## ASSIGNMENT
Line by line, copy the records below exactly.

──────── INFORMATION GIVEN ────────

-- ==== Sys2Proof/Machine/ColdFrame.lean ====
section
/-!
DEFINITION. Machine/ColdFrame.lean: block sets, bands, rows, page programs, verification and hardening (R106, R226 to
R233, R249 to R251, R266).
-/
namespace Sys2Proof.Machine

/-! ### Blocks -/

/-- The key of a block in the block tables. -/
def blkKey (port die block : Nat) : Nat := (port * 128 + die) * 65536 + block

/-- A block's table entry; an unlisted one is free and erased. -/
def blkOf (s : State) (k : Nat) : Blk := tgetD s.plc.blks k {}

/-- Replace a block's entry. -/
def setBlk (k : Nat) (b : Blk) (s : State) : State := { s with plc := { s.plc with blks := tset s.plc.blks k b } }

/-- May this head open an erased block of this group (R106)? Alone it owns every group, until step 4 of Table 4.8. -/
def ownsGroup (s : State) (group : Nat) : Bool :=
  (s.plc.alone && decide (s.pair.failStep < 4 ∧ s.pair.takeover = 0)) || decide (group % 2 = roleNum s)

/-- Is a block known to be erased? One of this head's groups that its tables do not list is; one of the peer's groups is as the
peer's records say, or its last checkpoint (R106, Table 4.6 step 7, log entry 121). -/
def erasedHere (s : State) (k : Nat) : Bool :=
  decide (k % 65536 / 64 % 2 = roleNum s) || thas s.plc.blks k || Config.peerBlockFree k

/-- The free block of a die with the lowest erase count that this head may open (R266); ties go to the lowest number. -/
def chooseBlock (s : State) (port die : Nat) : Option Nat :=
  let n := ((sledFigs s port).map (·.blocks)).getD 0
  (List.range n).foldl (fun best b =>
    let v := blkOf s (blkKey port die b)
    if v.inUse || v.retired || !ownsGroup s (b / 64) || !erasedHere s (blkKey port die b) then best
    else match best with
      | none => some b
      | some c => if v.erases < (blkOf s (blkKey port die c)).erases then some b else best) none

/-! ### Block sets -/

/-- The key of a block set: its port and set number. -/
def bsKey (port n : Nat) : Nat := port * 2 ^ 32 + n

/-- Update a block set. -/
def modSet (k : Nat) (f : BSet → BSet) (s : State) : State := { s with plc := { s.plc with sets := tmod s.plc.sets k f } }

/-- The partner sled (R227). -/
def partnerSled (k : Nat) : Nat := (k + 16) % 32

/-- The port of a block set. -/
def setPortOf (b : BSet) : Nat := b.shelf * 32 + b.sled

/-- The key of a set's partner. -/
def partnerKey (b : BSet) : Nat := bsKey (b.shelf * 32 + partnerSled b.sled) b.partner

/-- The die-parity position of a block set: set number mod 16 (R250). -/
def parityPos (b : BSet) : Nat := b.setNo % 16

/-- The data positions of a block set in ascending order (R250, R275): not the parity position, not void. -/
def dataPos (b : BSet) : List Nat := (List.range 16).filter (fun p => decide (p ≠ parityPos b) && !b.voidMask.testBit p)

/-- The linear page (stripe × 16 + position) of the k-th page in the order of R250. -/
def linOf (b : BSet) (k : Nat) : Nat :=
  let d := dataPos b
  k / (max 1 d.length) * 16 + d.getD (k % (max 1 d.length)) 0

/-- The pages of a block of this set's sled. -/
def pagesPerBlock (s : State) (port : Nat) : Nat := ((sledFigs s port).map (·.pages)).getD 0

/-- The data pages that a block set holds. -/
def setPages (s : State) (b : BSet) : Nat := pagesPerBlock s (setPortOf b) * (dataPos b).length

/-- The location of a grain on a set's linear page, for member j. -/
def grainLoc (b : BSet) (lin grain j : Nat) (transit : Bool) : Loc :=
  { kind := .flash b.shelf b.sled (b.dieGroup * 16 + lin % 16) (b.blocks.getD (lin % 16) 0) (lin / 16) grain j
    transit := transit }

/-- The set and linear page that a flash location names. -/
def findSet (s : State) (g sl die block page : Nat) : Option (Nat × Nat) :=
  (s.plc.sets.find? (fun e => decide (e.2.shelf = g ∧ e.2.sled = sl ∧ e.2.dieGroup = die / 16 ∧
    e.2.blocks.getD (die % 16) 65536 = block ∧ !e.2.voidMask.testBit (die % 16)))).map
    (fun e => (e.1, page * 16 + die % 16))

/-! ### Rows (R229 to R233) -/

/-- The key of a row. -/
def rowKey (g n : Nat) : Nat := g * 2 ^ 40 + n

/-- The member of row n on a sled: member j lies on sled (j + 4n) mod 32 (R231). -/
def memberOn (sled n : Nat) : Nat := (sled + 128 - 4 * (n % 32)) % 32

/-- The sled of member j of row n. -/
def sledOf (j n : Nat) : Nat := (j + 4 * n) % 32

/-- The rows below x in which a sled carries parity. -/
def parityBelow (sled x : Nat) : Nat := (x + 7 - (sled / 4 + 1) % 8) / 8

────────

## ANSWER TO THE EXERCISE
-- ==== Sys2Proof/Machine/ColdFrame.lean ====
section
/-!
DEFINITION. Machine/ColdFrame.lean: block sets, bands, rows, page programs, verification and hardening (R106, R226 to
R233, R249 to R251, R266).
-/
namespace Sys2Proof.Machine

/-! ### Blocks -/

/-- The key of a block in the block tables. -/
def blkKey (port die block : Nat) : Nat := (port * 128 + die) * 65536 + block

/-- A block's table entry; an unlisted one is free and erased. -/
def blkOf (s : State) (k : Nat) : Blk := tgetD s.plc.blks k {}

/-- Replace a block's entry. -/
def setBlk (k : Nat) (b : Blk) (s : State) : State := { s with plc := { s.plc with blks := tset s.plc.blks k b } }

/-- May this head open an erased block of this group (R106)? Alone it owns every group, until step 4 of Table 4.8. -/
def ownsGroup (s : State) (group : Nat) : Bool :=
  (s.plc.alone && decide (s.pair.failStep < 4 ∧ s.pair.takeover = 0)) || decide (group % 2 = roleNum s)

/-- Is a block known to be erased? One of this head's groups that its tables do not list is; one of the peer's groups is as the
peer's records say, or its last checkpoint (R106, Table 4.6 step 7, log entry 121). -/
def erasedHere (s : State) (k : Nat) : Bool :=
  decide (k % 65536 / 64 % 2 = roleNum s) || thas s.plc.blks k || Config.peerBlockFree k

/-- The free block of a die with the lowest erase count that this head may open (R266); ties go to the lowest number. -/
def chooseBlock (s : State) (port die : Nat) : Option Nat :=
  let n := ((sledFigs s port).map (·.blocks)).getD 0
  (List.range n).foldl (fun best b =>
    let v := blkOf s (blkKey port die b)
    if v.inUse || v.retired || !ownsGroup s (b / 64) || !erasedHere s (blkKey port die b) then best
    else match best with
      | none => some b
      | some c => if v.erases < (blkOf s (blkKey port die c)).erases then some b else best) none

/-! ### Block sets -/

/-- The key of a block set: its port and set number. -/
def bsKey (port n : Nat) : Nat := port * 2 ^ 32 + n

/-- Update a block set. -/
def modSet (k : Nat) (f : BSet → BSet) (s : State) : State := { s with plc := { s.plc with sets := tmod s.plc.sets k f } }

/-- The partner sled (R227). -/
def partnerSled (k : Nat) : Nat := (k + 16) % 32

/-- The port of a block set. -/
def setPortOf (b : BSet) : Nat := b.shelf * 32 + b.sled

/-- The key of a set's partner. -/
def partnerKey (b : BSet) : Nat := bsKey (b.shelf * 32 + partnerSled b.sled) b.partner

/-- The die-parity position of a block set: set number mod 16 (R250). -/
def parityPos (b : BSet) : Nat := b.setNo % 16

/-- The data positions of a block set in ascending order (R250, R275): not the parity position, not void. -/
def dataPos (b : BSet) : List Nat := (List.range 16).filter (fun p => decide (p ≠ parityPos b) && !b.voidMask.testBit p)

/-- The linear page (stripe × 16 + position) of the k-th page in the order of R250. -/
def linOf (b : BSet) (k : Nat) : Nat :=
  let d := dataPos b
  k / (max 1 d.length) * 16 + d.getD (k % (max 1 d.length)) 0

/-- The pages of a block of this set's sled. -/
def pagesPerBlock (s : State) (port : Nat) : Nat := ((sledFigs s port).map (·.pages)).getD 0

/-- The data pages that a block set holds. -/
def setPages (s : State) (b : BSet) : Nat := pagesPerBlock s (setPortOf b) * (dataPos b).length

/-- The location of a grain on a set's linear page, for member j. -/
def grainLoc (b : BSet) (lin grain j : Nat) (transit : Bool) : Loc :=
  { kind := .flash b.shelf b.sled (b.dieGroup * 16 + lin % 16) (b.blocks.getD (lin % 16) 0) (lin / 16) grain j
    transit := transit }

/-- The set and linear page that a flash location names. -/
def findSet (s : State) (g sl die block page : Nat) : Option (Nat × Nat) :=
  (s.plc.sets.find? (fun e => decide (e.2.shelf = g ∧ e.2.sled = sl ∧ e.2.dieGroup = die / 16 ∧
    e.2.blocks.getD (die % 16) 65536 = block ∧ !e.2.voidMask.testBit (die % 16)))).map
    (fun e => (e.1, page * 16 + die % 16))

/-! ### Rows (R229 to R233) -/

/-- The key of a row. -/
def rowKey (g n : Nat) : Nat := g * 2 ^ 40 + n

/-- The member of row n on a sled: member j lies on sled (j + 4n) mod 32 (R231). -/
def memberOn (sled n : Nat) : Nat := (sled + 128 - 4 * (n % 32)) % 32

/-- The sled of member j of row n. -/
def sledOf (j n : Nat) : Nat := (j + 4 * n) % 32

/-- The rows below x in which a sled carries parity. -/
def parityBelow (sled x : Nat) : Nat := (x + 7 - (sled / 4 + 1) % 8) / 8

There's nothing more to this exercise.